"Tennessee race in national spotlight" reads the headline in the edition of Monday, 25 July.
The story makes the not-very-profound observation that the U.S. Senate race coming up in 2006 will attract national attention, not too hard to figure out since the battle between the two old parties for control of the various parts of the federal government is ongoing, and each jostles fiercely with the other for any advantage.
Senator Bill Frist is retiring. Good.
He is just another big-government Republican, but he is, for some reason, important in politics, being the majority leader in the Senate, and being a likely candidate for president, which tells us something about the quality or lack thereof of old-party candidates.
In the story is discussion from one Larry Sabato, identified as director of the University of Virginia's Center for Politics, and apparently the only non-candidate ever applied to for discussion of American politics.
Not to take away from Dr. Sabato's expertise, but surely there are other people just as expert, SOMEwhere in the country, who could be interviewed at least once in a while.
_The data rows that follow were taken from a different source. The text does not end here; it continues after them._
/-- Settles O34: row by row, `rowPixels_of_all_set`; a set bit is drawn in FG whether or not BG is. -/
theorem allSetBitmapDrawsEveryPixelInFg : Obligations.AllSetBitmapDrawsEveryPixelInFg := by
  intro s f i order hidle haln h r w h' hv hset
  obtain ⟨t, n, u, hexec, hrun, hdone, htrace⟩ := blit_shows h hidle haln hv
  obtain ⟨hw, hh, -⟩ := (blitVerdict_eq_ok_iff _ _).mp hv
  have hwidth : r.p3.toInt = w := by
    have := toNat_toInt_of_nonneg hw.le
    omega
  have hrow : w ≤ 8 * byteWidth r.p3 := by
    have := toInt_le_eight_mul_byteWidth r.p3
    omega
  have hdrawn : sinkPart (blitObserved s r.srcSpace r (blitRegs order r)) =
      (gridOrder h' w).map fun p => .plot (loopVar r.p0 p.2) (loopVar r.p1 p.1) r.fg := by
    rw [sinkPart_blitObserved]
    refine bitmapPixels_of_all_set r (g := blitRegs order r) _ hwidth (toNat_toInt_of_nonneg hh.le) hrow ?_
    intro j i hj hi
    rw [← Nat.add_assoc]
    exact hset j i hj hi
  refine ⟨t, n, u, _, hexec, hrun, hdone, htrace, ?_, hdrawn⟩
  rw [hdrawn, List.length_map, length_gridOrder, Nat.mul_comm]

end Sys2Proof.Machine
end

section
/-! The stream commands SBLIT and SGLYPH (44_stream_decoder.md): the alignment check R226, and the two commands from
acceptance to completion when every read answers Data.

The two commands differ in their grid of bytes and in what a byte draws (R233, R244), so they have one proof, over the
instruction and its grid (`StreamsBy`). -/

namespace Sys2Proof.Machine

/-! ## The operand check -/

/-- `Validate` steps 4 and 6 on SBLIT (30_encoding.md R97): degenerate (60_exceptions.md R306), off a block boundary
(R226), or passed. -/
theorem sblitVerdict_eq (c : Config) (r : Regs) :
    sblitVerdict c r =
      if r.p3.toInt ≤ 0 ∨ r.p4.toInt ≤ 0 then .degenerate else if offBoundary c r then .misaligned else .ok := by
  simp only [sblitVerdict, bitmapDegenerate, decide_eq_true_eq]

/-- `Validate` steps 4 and 6 on SGLYPH (30_encoding.md R97). -/
theorem sglyphVerdict_eq (c : Config) (r : Regs) :
    sglyphVerdict c r =
      if r.glyphWidth = 0 ∨ r.glyphBands = 0 then .degenerate else if offBoundary c r then .misaligned else .ok := by
  simp only [sglyphVerdict, glyphDegenerate, decide_eq_true_eq]

theorem pos_of_sblitVerdict_ok {c : Config} {r : Regs} (h : sblitVerdict c r = .ok) :
    0 < r.p3.toInt ∧ 0 < r.p4.toInt := by
  rw [sblitVerdict_eq] at h
  split at h
  · cases h
  · omega

theorem pos_of_sglyphVerdict_ok {c : Config} {r : Regs} (h : sglyphVerdict c r = .ok) :
    0 < r.glyphWidth ∧ 0 < r.glyphBands := by
  rw [sglyphVerdict_eq] at h
  split at h
  · cases h
  · omega

/-- A command of the aligned discipline that starts off a block boundary fails the check of R226. -/
theorem offBoundary_snapshotFor_encode {s : State} {i : Instr} (haln : i.flags.aln = true)
    (hoff : s.live.p2.toNat % s.cfg.blockSize.toNat ≠ 0) :
    offBoundary s.cfg (s.snapshotFor (encode i)) = true := by
  have hflag : (s.snapshotFor (encode i)).alnFlag = true := (congrArg Flags.aln (flagsOf_encode i)).trans haln
  rw [offBoundary, hflag, Bool.true_and]
  exact decide_eq_true hoff

/-- A well-formed command with the verdict MISALIGNED is refused, its pseudocode not started (R226). -/
theorem exec_misaligned {i : Instr} {s : State} (hidle : s.busy = false) (hi : i.wellFormed = true)
    (hv : verdictOf i s.cfg (s.snapshotFor (encode i)) = .misaligned) :
    exec i s = .next ((s.latch (encode i)).latchError .misaligned) := by
  rw [exec_idle hidle hi, hv]
  rfl

/-- The low byte of an operand register, as SGLYPH reads it (30_encoding.md R95). -/
theorem toNat_extractLsb'_eight (a : Word) : (a.extractLsb' 0 8).toNat = a.toNat % 256 := by
  simp [BitVec.extractLsb'_toNat]

/-- SBLIT allows the flags BG and ALN (30_encoding.md R92). -/
theorem wellFormed_sblit {f : Flags} (hsrc : f.src = false) : (Instr.sblit f).wellFormed = true := by
  simp [Instr.wellFormed, Instr.flags, Instr.allows, Flags.within, hsrc]

/-- SGLYPH allows the flag ALN (30_encoding.md R92). -/
theorem wellFormed_sglyph {f : Flags} (hbg : f.bg = false) (hsrc : f.src = false) :
    (Instr.sglyph f).wellFormed = true := by
  simp [Instr.wellFormed, Instr.flags, Instr.allows, Flags.within, hbg, hsrc]

/-- Settles O14: with operands that are not degenerate, the boundary check of R226 decides. -/
theorem misalignedStreamIsRefused : Obligations.MisalignedStreamIsRefused := by
  intro s f hidle hsrc haln hoff
  refine ⟨fun hw hh => ?_, fun hbg hw hb => ?_, latchError_err .misaligned _⟩
  · refine exec_misaligned hidle (wellFormed_sblit hsrc) ((sblitVerdict_eq _ _).trans ?_)
    have hdeg : ¬(s.live.p3.toInt ≤ 0 ∨ s.live.p4.toInt ≤ 0) := by omega
    exact (if_neg hdeg).trans (if_pos (offBoundary_snapshotFor_encode (i := .sblit f) haln hoff))
  · refine exec_misaligned hidle (wellFormed_sglyph hbg hsrc) ((sglyphVerdict_eq _ _).trans ?_)
    have hdeg : ¬(s.live.glyphWidth = 0 ∨ s.live.glyphBands = 0) := by
      rw [Regs.glyphWidth, Regs.glyphBands, toNat_extractLsb'_eight, toNat_extractLsb'_eight]
      exact not_or.mpr ⟨hw, hb⟩
    exact (if_neg hdeg).trans (if_pos (offBoundary_snapshotFor_encode (i := .sglyph f) haln hoff))

/-! ## SBLIT and SGLYPH as one -/

/-- What the two stream commands differ in: how many rows or bands of how many bytes, their loop, the use they make of
a byte, and what it draws. -/
structure StreamGrid where
  height : Nat
  width : Nat
  loop : Nat → Nat → Proc
  use : Nat → Nat → ByteUse
  draw : Nat × Nat → Byte → List SinkReq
The story, by a staff writer, contains this sentence: "Tennessee, Maryland, Minnesota and Vermont each have an open Senate seat in 2006 ..."
What is really puzzling is why apparently no "copy editor," if there really is anyone on the paper's staff who qualifies for that title, ever seems to know about noun-verb agreement. Reporters should get it right, of course, but certainly some editor should catch such errors.
Constantly, the Times Free Press publishes that kind of sloppy sentence with noun-verb disagreement, many of which we have referenced here.
It is reminiscent of Casey Stengel's asking, while managing the hapless early New York Mets, "Doesn't anybody here know how to play this game?"